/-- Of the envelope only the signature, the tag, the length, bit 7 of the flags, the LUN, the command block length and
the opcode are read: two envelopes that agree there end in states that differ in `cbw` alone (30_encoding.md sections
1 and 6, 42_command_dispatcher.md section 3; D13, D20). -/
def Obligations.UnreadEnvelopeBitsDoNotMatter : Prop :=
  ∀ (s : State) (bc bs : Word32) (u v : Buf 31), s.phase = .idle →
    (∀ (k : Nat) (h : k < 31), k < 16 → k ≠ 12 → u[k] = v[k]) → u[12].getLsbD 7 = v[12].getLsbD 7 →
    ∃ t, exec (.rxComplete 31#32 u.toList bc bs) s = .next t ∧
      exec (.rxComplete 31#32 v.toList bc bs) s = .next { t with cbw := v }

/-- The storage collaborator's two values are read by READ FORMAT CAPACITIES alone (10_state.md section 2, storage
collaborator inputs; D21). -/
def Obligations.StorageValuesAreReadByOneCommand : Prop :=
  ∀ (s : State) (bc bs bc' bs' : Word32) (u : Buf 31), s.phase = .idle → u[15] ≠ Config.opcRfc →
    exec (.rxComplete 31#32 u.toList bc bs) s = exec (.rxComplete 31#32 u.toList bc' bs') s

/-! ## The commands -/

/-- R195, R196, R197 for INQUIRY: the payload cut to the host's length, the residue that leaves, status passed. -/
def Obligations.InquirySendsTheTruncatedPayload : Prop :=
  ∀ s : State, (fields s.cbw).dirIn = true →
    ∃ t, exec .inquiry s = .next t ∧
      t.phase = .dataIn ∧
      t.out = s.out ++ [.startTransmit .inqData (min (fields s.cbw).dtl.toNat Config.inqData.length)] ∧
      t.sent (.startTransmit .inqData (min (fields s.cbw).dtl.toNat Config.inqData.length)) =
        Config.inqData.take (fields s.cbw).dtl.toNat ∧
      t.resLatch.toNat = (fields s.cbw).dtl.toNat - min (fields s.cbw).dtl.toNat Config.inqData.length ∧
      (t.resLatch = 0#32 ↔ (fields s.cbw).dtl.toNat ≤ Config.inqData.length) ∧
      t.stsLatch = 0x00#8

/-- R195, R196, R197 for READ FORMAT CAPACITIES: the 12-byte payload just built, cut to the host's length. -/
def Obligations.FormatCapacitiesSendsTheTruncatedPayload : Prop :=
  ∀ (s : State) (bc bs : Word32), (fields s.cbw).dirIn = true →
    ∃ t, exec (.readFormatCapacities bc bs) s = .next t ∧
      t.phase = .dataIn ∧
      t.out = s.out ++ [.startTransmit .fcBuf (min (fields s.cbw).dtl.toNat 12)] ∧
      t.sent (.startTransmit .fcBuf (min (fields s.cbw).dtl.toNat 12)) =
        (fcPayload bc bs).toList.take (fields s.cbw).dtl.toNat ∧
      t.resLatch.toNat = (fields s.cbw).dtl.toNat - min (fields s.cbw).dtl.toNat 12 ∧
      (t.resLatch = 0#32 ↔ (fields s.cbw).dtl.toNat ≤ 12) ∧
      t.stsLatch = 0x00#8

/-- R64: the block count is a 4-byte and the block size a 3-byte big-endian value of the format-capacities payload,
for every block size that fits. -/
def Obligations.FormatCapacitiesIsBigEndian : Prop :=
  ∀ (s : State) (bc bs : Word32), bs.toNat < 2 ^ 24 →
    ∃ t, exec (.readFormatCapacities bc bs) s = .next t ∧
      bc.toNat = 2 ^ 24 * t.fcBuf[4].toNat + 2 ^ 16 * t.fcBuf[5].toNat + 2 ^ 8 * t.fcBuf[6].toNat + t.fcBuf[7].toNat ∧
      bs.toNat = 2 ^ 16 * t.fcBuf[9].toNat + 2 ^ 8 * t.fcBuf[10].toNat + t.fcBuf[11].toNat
────────────────────────────────────────
__Required work__:
Copy out all the lines of the records that include "startTransmit".

__Solution__:
      t.out = s.out ++ [.startTransmit .inqData (min (fields s.cbw).dtl.toNat Config.inqData.length)] ∧
      t.sent (.startTransmit .inqData (min (fields s.cbw).dtl.toNat Config.inqData.length)) =
      t.out = s.out ++ [.startTransmit .fcBuf (min (fields s.cbw).dtl.toNat 12)] ∧
      t.sent (.startTransmit .fcBuf (min (fields s.cbw).dtl.toNat 12)) =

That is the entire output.